### Records for the exercise:
-- ==== Sys2Proof/Tests/Slice0.lean ====
section
/-! SUPPORT. The model's own tests: an ill-formed command for each check of WellFormed, which the check refuses, and for
every clause of the statements that has hypotheses a state and operands that meet all of them together. -/

namespace Sys2Proof.Tests

open Sys2Proof Sys2Proof.Machine

/-! ## States and records -/

/-- Every island On at its nominal plan. -/
def lit : Tab IslandSt := (List.range 79).map (fun n => (n, { IslandSt.dflt n with pow := .on }))

/-- A device that runs firmware and serves commands: queue 0 holds a key and a counter reservation. -/
def live : State :=
  { isl := lit
    hkp := { boot := .firmware, ready := true, timersOn := true, starter := false, xtalOk := true, resetting := none }
    qrs := { state := 2, width := 8 }
    cru := { keys := [(0, some { k := 1, installer := 0 })] }
    per := { hq := [(0, 1024)] } }

/-- A record with the tag that queue 0's key gives it, or the zero tag of a signed record. -/
def sign (r : CmdRec) : CmdRec := { r with tag := if signedRecord r then 0 else tagOf 1 0 0 r }

/-- A record on queue 0. -/
def host (r : CmdRec) : Cmd := ⟨0, sign r, true⟩

/-- A critical record with counter 5. -/
def record (op : BitVec 8) (arg0 : BitVec 32) (addr : BitVec 48) (data arg1 : Word64) : CmdRec :=
  { op := op, crit := true, rsv0 := 0, htag := 7, arg0 := arg0, addr := addr, rsv1 := 0, data := data, arg1 := arg1
    ctr := 5, rsv5 := 0, tag := 0 }

/-- A REG_WRITE of a whole register, and a REG_READ, by offset in the control and status space. -/
def wr (o : Nat) (v : Word64) : CmdRec := record opWrite 0 (BitVec.ofNat 48 (csrBase + o)) v (BitVec.allOnes 64)
def rd (o : Nat) : CmdRec := record opRead 0 (BitVec.ofNat 48 (csrBase + o)) 0 0

/-- The state on which an accepted record's operation acts. -/
def next (s : State) (r : CmdRec) : State := ((s.linkWoken.useCredit 0).taken 0).modQueue 0 (fun u => { u with last := r.ctr })

/-- A signed record is taken. -/
def mayTake (s : State) (r : CmdRec) : Bool :=
  let u := (s.linkWoken.useCredit 0).taken 0
  s.picks 0 && (s.queue 0).fifo.isEmpty && s.linkReady && !u.badOpcode r && r.crit && !u.dev.hub79 &&
    tget u.cru.keys none 0 == some { k := 1, installer := 0 } && u.per.serial == 0 &&
    decide ((u.queue 0).last.toNat < r.ctr.toNat) && decide ((u.queue 0).floor.toNat ≤ r.ctr.toNat) &&
    decide (r.ctr.toNat < (u.reserved 0).toNat)

theorem taken_of (s : State) (r : CmdRec) (h : mayTake s r = true) : Taken s (host r) (next s r) := by
  simp only [mayTake, Bool.and_eq_true, Bool.not_eq_true', decide_eq_true_eq, beq_iff_eq] at h
  obtain ⟨⟨⟨⟨⟨⟨⟨⟨⟨⟨hp, hf⟩, hl⟩, hb⟩, hc⟩, hh⟩, hk⟩, hs⟩, h1⟩, h2⟩, h3⟩ := h
  have hf := List.isEmpty_iff.mp hf
  refine ⟨(s.linkWoken.useCredit 0).taken 0, ⟨hp, Or.inl ⟨hf, hl, rfl⟩⟩, hb, Or.inr ⟨hc, ?_, ?_⟩⟩
  · have hr : ¬((sign r).ctr.toNat ≤ (((s.linkWoken.useCredit 0).taken 0).queue 0).last.toNat ∨
        (sign r).ctr.toNat < (((s.linkWoken.useCredit 0).taken 0).queue 0).floor.toNat) := by
      show ¬(r.ctr.toNat ≤ _ ∨ r.ctr.toNat < _)
      omega
    show ((s.linkWoken.useCredit 0).taken 0).critErr 0 (sign r) = none
    have hg : signedRecord (sign r) = signedRecord r := rfl
    have ht : tagOf 1 0 0 (sign r) = tagOf 1 0 0 r := rfl
    simp only [State.critErr, State.tagErr, State.ctrErr, Option.or_eq_none_iff, hh, hg, hk, hs]
    by_cases hsr : signedRecord r = true
    · have : (sign r).tag = 0 := by simp [sign, hsr]
      simp only [hsr, this]
      simpa using hr
    · have : (sign r).tag = tagOf 1 0 0 r := by simp [sign, hsr]
      simp only [hsr, this, ht]
      simpa using hr
  · show State.accept ((s.linkWoken.useCredit 0).taken 0) 0 r.ctr true = some (next s r)
    simp only [State.accept, h3, if_true]; rfl

/-- The state that an owner's record reaches, whose counter is judged behind the record itself. -/
def pre (s : State) : State := (s.linkWoken.useCredit 0).taken 0
def mayRecord (s : State) (r : CmdRec) : Bool :=
  s.picks 0 && (s.queue 0).fifo.isEmpty && s.linkReady && !(pre s).badOpcode (sign r) && r.crit && ((pre s).tagErr 0 (sign r)).isNone

theorem record_of (s : State) (r : CmdRec) (b : List Byte) (h : mayRecord s r = true) (hb : (pre s).installBytes r = (pre s, .ok b)) :
    TakesRecord s (host r) (pre s) b := by
  simp only [mayRecord, Bool.and_eq_true, Bool.not_eq_true', Option.isNone_iff_eq_none] at h
  obtain ⟨⟨⟨⟨⟨hp, hf⟩, hl⟩, hb'⟩, hc⟩, ht⟩ := h
  exact ⟨pre s, ⟨hp, Or.inl ⟨List.isEmpty_iff.mp hf, hl, rfl⟩⟩, hb', hc, ht, hb⟩

theorem accept_next (s : State) (r : CmdRec) (p : Bool) (h : r.ctr.toNat < ((pre s).reserved 0).toNat) :
    (pre s).accept 0 r.ctr p = some (next s r) := by
  simp only [State.accept, h, if_true]; rfl

/-- A register write is taken and reaches its register. -/
def mayWrite (s : State) (r : CmdRec) (w : WriteRow) (g : Reg) : Bool :=
  mayTake s r && isWrite w s r && regAt r.addr.toNat == some g && (next s r).isOn g.island && !setsReserved g r

theorem writes_of (s : State) (r : CmdRec) (w : WriteRow) (g : Reg) (h : mayWrite s r w g = true) :
    Writes s (host r) w (next s r) g ((next s r).wouldBe g r) := by
  simp only [mayWrite, Bool.and_eq_true, Bool.not_eq_true', beq_iff_eq] at h
  obtain ⟨⟨⟨⟨h1, h2⟩, h3⟩, h4⟩, h5⟩ := h
  exact ⟨taken_of s r h1, h2, h3, h4, h5, rfl⟩

/-- A register read is taken and reaches its register. -/
def mayRead (s : State) (r : CmdRec) (g : Reg) : Bool :=
  mayTake s r && r.op == opRead && regAt r.addr.toNat == some g && (next s r).isOn g.island

theorem reads_of (s : State) (r : CmdRec) (g : Reg) (h : mayRead s r g = true) : Reads s (host r) (next s r) g := by
  simp only [mayRead, Bool.and_eq_true, beq_iff_eq] at h
  obtain ⟨⟨⟨h1, h2⟩, h3⟩, h4⟩ := h
  exact ⟨taken_of s r h1, h2, h3, h4⟩

/-- Four facts that one computation shows, before others. -/
theorem front4 {a b c d r : Prop} (h : a ∧ b ∧ c ∧ d) (t : r) : a ∧ b ∧ c ∧ d ∧ r := ⟨h.1, h.2.1, h.2.2.1, h.2.2.2, t⟩

/-- What a computation that succeeds gives, as a pair. -/
theorem pair_some {α β : Type} (p : α × Option β) (d : β) (h : p.2.isSome = true) : p = (p.1, some (p.2.getD d)) := by
  obtain ⟨a, b⟩ := p; cases b with
  | none => cases h
  | some x => rfl

/-- A partition 0 of racks 0 and 1, in a state. -/
def parted (st : PState) : State := { live with parts := [(0, { state := st, racks := 3 })] }
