/-! ### Start-up and the array (Chapter 10) -/

/-- R175 to R181: a start-up write read back as written leads to the next; one that fails is made once more; after
the last, or a second failure, the tables stand loaded from the array, the boot number has advanced, READY is raised
with NV_FAULT and PFAIL where they are due, and the device state is POWERDOWN, HALTED or READY; the report lists what was
lost, and the copies loaded are current. A format that fails twice leaves R176's values in RAM. A write that fails or is
cut leaves its area failing its check and no other area changed. (The boot number that the report shows after a failure
of an earlier write is the model's reading: log 16; that no table stands loaded before the last event is its choice:
log 17; that at most 32 entries are restored is its reading: log 27.) -/
def Obligations.StartupSteps : Prop :=
  (∀ (nv : NvArray) (w : NvWrite),
    (nv.write false w).FailsAtWrite w ∧ (nv.write false w).write true w = nv.write true w) ∧
  (∀ (nv : NvArray) (j : StartupJob) (written : Bool),
    nv.breakStartup written .waiting = nv ∧
    nv.breakStartup written (.writing j) = nv.write written j.underWay ∧
    (∀ w rest, j.settle = w :: rest → j.underWay = w) ∧
    (j.settle = [] → j.underWay = .control j.copy.other { j.control with boot := j.control.boot + 1 })) ∧
  ∀ (s : State) (j : StartupJob), s.powered = true → s.resetPin = false → s.startup = some (.writing j) →
    (∀ w x rest, j.settle = w :: x :: rest → exec (.startupWriteCompletion true) s = .next
      { s with
        nv := s.nv.write true w
        startup := some (.writing { j with settle := x :: rest, retried := false }) }) ∧
    (∀ w, j.settle = [w] → exec (.startupWriteCompletion true) s = .next
      { s with
        nv := s.nv.write true w
        startup := some (.writing
          { j with settle := [], retried := false, control := j.settled, copy := j.settledCopy }) }) ∧
    (j.retried = false → exec (.startupWriteCompletion false) s = .next
      { s with nv := s.nv.write false j.underWay, startup := some (.writing { j with retried := true }) }) ∧
    (∀ w rest, j.settle = w :: rest → j.retried = true → j.action = .formatted →
      j.control = ControlBlock.formatted →
      ∃ t, exec (.startupWriteCompletion false) s = .next t ∧
        t = { s with
          nv := s.nv.write false w
          startup := none
          boot := 1
          generation := 0
          totals := Vector.replicate 64 ⟨Record.unused, false, false, false⟩
          constants :=
            { active := Vector.replicate 32 none, pending := Vector.replicate 32 none, epoch := 0, lock := none }
          channels := Vector.replicate 8 ⟨ChannelConfig.formatted, ChannelRun.fresh false⟩
          checkpoints := { slots := Vector.replicate 4 ⟨none, false, false⟩, counter := 1 }
          journal := { counter := 1, head := 1, entries := [] }
          current :=
            { control := j.copy, home := Vector.replicate 64 (.copy .a), active := .copy .a, channels := .copy .a }
          report :=
            { boot := 1, action := .formatted, faulted := [], emptied := [], damaged := 0, constantsLost := false,
              channelsLost := false, nvFault := true }
          device := t.device
          pfTaken := s.pfail
          engine := { s.engine with state := t.engine.state }
          events := t.events } ∧
        (s.pfail = true → t.device = .powerdown ∧ t.engine.state = .stopped) ∧
        (s.pfail = false → t.device = .halted ∧ t.engine.state = .halted) ∧
        (∀ e : Event, t.latched e = true ↔ s.latched e = true ∨ e = .ready ∨ e = .nvFault ∨
          (e = .pfail ∧ s.pfail = true))) ∧
    (∀ fails : Bool, (fails = false → j.settle = []) → (fails = true → j.retried = true) →
      (fails = true → j.settle ≠ [] → j.action ≠ .formatted) →
      let nv := s.nv.write (!fails) j.underWay
      let k := j.control.counter
      ∃ t, exec (.startupWriteCompletion (!fails)) s = .next t ∧
        t = { s with
          nv := nv
          startup := none
          boot := j.control.boot + 1
          generation := j.control.generation
          totals := t.totals
          constants := t.constants
          channels := t.channels
          checkpoints := { slots := t.checkpoints.slots, counter := j.control.checkpoint }
          journal := { counter := k, head := j.control.head, entries := t.journal.entries }
          current := t.current
          report := t.report
          device := t.device
          pfTaken := s.pfail
          engine := { s.engine with state := t.engine.state }
          events := t.events } ∧
        (s.pfail = true → t.device = .powerdown ∧ t.engine.state = .stopped) ∧
        (s.pfail = false →
          (fails = true → t.device = .halted ∧ t.engine.state = .halted) ∧
          (fails = false → t.device = .ready ∧
            t.engine.state = (if 31 ≤ t.journal.entries.length then .held else .idle))) ∧
        (∀ i : Fin 64, t.totals[i] =
          ⟨(nv.home[i].load k).getD Record.lost, false, false, false⟩) ∧
        t.constants =
          { active := (nv.active.load k).getD (Vector.replicate 32 none)
            pending := (nv.active.load k).getD (Vector.replicate 32 none)
            epoch := j.control.epoch
            lock := none } ∧
        (∀ c : Fin 8, t.channels[c].config =
            ((nv.channels.load k).getD (Vector.replicate 8 ChannelConfig.formatted))[c] ∧
          t.channels[c].run = ChannelRun.fresh t.channels[c].config.enabled) ∧
        (∀ i : Fin 4, t.checkpoints.slots[i].pinned = false ∧ t.checkpoints.slots[i].inFlight = false ∧
          ∀ x, t.checkpoints.slots[i].content = some x ↔
            nv.slots[i].usable k = true ∧ nv.slots[i].content = some (some x)) ∧
        t.journal.entries.length = min (k - j.control.head).toNat 32 ∧
        (∀ n, ∀ h : n < t.journal.entries.length,
          let number := j.control.head + BitVec.ofNat 32 n
          t.journal.entries[n].number = number ∧
          (∀ w e, nv.ring[ringPosition number] = .good w e → e.number = number → t.journal.entries[n] = e) ∧
          ((∀ w e, nv.ring[ringPosition number] = .good w e → e.number ≠ number) →
            t.journal.entries[n].source = .damaged)) ∧
        t.current.control = (if fails = true then j.copy else j.copy.other) ∧
        (∀ i : Fin 64, t.current.home[i] = nv.home[i].choose k) ∧
        t.current.active = nv.active.choose k ∧ t.current.channels = nv.channels.choose k ∧
        t.report.boot = j.control.boot + 1 ∧ t.report.action = j.action ∧ t.report.nvFault = fails ∧
        (∀ i : Fin 64, i ∈ t.report.faulted ↔ nv.home[i].load k = none) ∧
        t.report.faulted.Pairwise (· < ·) ∧ t.report.emptied.Pairwise (· < ·) ∧
        (∀ i : Fin 4, i ∈ t.report.emptied ↔ nv.slots[i] = .bad ∨
          ∃ w x, nv.slots[i] = .good w (some x) ∧ nv.slots[i].usable k = false) ∧
        t.report.damaged = (t.journal.entries.filter fun e => e.source == .damaged).length ∧
        (t.report.constantsLost = true ↔ nv.active.load k = none) ∧
        (t.report.channelsLost = true ↔ nv.channels.load k = none) ∧
        (∀ e : Event, t.latched e = true ↔ s.latched e = true ∨ e = .ready ∨ (e = .nvFault ∧ fails = true) ∨
          (e = .pfail ∧ s.pfail = true)))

### What is expected:
The listing above holds a line with "let number := j.control.head" and a line with "t.current.control = (if". Print the stretch from the first through the second, exactly and alone.

### Expected answer:
          let number := j.control.head + BitVec.ofNat 32 n
          t.journal.entries[n].number = number ∧
          (∀ w e, nv.ring[ringPosition number] = .good w e → e.number = number → t.journal.entries[n] = e) ∧
          ((∀ w e, nv.ring[ringPosition number] = .good w e → e.number ≠ number) →
            t.journal.entries[n].source = .damaged)) ∧
        t.current.control = (if fails = true then j.copy else j.copy.other) ∧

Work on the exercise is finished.